*** LISTED ENTRIES Section Begins ***
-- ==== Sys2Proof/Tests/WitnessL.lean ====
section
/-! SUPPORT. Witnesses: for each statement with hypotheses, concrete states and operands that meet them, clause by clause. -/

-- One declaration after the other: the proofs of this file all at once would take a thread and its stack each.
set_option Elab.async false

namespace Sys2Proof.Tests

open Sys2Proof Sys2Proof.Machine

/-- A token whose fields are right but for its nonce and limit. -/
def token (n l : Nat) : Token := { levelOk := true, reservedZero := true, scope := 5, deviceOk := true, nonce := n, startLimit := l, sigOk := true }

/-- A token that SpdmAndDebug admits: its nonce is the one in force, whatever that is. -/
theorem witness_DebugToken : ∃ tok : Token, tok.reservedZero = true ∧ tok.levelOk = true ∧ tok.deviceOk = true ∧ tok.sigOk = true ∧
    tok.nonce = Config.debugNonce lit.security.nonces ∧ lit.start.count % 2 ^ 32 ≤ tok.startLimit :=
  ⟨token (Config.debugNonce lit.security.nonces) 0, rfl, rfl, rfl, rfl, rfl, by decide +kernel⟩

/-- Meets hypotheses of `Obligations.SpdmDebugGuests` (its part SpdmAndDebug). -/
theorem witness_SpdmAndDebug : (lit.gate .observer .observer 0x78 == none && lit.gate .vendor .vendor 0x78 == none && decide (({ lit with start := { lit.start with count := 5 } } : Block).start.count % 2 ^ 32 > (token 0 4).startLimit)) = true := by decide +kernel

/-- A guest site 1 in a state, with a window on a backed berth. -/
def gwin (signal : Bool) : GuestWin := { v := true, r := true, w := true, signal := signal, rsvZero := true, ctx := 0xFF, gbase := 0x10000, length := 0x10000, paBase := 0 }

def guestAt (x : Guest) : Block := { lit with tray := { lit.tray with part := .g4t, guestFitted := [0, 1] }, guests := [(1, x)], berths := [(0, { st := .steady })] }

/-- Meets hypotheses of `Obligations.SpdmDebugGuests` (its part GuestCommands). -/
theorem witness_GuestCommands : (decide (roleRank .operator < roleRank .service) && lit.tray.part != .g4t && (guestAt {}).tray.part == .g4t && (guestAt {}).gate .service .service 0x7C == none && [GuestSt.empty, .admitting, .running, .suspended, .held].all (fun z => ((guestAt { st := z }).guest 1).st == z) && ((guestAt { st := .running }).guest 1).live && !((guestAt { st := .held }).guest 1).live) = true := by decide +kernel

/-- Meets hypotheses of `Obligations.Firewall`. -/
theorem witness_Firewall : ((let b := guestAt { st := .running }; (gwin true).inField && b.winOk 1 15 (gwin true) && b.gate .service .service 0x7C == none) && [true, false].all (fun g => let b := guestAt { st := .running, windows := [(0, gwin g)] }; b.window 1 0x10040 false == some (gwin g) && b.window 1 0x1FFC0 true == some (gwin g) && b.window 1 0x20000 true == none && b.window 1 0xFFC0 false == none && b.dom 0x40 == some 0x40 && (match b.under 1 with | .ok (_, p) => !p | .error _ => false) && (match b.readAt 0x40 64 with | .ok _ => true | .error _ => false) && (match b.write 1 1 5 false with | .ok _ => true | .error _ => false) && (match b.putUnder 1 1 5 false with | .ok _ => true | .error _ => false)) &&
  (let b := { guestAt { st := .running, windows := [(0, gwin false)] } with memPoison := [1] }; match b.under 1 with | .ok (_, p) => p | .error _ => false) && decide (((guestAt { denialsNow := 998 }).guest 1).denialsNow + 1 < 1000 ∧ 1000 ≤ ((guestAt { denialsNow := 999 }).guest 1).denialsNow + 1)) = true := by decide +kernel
*** LISTED ENTRIES Section Ends ***
*** LISTED ENTRIES Section Begins ***
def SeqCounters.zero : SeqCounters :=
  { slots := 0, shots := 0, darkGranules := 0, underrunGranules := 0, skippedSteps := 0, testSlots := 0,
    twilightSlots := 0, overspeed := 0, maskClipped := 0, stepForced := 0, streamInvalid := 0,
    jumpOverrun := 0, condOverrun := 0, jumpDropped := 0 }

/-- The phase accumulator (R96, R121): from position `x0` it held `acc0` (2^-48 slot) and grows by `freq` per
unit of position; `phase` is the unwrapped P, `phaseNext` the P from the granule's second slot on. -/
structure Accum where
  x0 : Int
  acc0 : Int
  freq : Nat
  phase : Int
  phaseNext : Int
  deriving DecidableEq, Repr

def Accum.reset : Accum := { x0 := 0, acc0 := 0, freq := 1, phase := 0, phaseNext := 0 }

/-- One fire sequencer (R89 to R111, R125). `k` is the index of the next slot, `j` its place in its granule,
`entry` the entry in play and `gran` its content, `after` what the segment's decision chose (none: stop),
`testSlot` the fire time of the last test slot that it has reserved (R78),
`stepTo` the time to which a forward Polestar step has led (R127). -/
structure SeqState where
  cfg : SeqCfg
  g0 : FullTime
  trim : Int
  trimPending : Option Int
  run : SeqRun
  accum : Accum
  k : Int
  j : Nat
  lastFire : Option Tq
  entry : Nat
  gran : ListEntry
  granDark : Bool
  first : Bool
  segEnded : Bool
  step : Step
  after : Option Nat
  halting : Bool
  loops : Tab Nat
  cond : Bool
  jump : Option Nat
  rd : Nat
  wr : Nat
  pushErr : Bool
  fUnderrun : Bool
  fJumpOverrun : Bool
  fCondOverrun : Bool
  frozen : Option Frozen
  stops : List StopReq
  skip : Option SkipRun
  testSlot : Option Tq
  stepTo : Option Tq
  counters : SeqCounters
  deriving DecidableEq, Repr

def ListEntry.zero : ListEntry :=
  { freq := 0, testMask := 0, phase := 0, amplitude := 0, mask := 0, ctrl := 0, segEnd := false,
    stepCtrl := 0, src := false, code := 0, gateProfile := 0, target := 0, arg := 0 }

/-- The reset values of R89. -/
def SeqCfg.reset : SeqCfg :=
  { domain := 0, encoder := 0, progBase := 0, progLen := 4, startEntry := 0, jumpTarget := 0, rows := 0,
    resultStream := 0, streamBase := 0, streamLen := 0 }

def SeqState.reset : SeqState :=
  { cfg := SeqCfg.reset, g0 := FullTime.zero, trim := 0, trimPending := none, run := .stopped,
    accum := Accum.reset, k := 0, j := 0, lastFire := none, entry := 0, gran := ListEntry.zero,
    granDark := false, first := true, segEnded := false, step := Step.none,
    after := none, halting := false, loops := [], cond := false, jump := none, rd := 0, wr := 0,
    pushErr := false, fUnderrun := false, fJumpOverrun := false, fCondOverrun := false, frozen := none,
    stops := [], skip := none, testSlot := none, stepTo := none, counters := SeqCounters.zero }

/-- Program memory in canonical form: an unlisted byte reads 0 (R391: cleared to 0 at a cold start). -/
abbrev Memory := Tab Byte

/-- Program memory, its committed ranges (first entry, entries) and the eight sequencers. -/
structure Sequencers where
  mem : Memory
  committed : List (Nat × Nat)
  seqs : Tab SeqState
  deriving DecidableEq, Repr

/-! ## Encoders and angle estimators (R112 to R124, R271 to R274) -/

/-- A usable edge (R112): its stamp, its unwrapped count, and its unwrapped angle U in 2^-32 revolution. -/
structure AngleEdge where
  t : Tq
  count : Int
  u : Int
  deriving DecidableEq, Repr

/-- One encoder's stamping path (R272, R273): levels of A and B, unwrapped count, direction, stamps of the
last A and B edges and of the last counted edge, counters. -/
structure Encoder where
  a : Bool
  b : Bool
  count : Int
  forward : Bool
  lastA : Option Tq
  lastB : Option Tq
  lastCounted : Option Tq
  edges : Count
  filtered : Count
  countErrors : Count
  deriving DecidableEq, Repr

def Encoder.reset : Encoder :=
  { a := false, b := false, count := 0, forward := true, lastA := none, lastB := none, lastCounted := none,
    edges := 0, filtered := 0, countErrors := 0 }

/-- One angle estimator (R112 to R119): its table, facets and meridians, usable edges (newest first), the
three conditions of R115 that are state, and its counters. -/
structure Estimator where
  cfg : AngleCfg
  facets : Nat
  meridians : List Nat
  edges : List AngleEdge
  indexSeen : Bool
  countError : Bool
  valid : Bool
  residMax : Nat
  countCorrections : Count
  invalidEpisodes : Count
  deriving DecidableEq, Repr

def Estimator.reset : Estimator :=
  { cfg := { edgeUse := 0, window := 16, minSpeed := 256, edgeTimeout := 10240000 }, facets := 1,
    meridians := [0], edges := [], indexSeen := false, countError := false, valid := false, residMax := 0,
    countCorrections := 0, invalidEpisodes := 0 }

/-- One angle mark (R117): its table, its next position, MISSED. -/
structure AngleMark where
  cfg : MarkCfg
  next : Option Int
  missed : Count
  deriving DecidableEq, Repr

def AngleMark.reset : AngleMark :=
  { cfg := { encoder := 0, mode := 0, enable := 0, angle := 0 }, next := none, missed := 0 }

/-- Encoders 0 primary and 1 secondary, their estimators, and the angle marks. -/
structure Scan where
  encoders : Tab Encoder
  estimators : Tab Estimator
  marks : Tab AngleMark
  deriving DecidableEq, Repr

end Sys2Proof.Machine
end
*** LISTED ENTRIES Section Ends ***
Check the data for lines with "nonces" and give only their number.

* **SOLUTION TO THE EXERCISE**: 2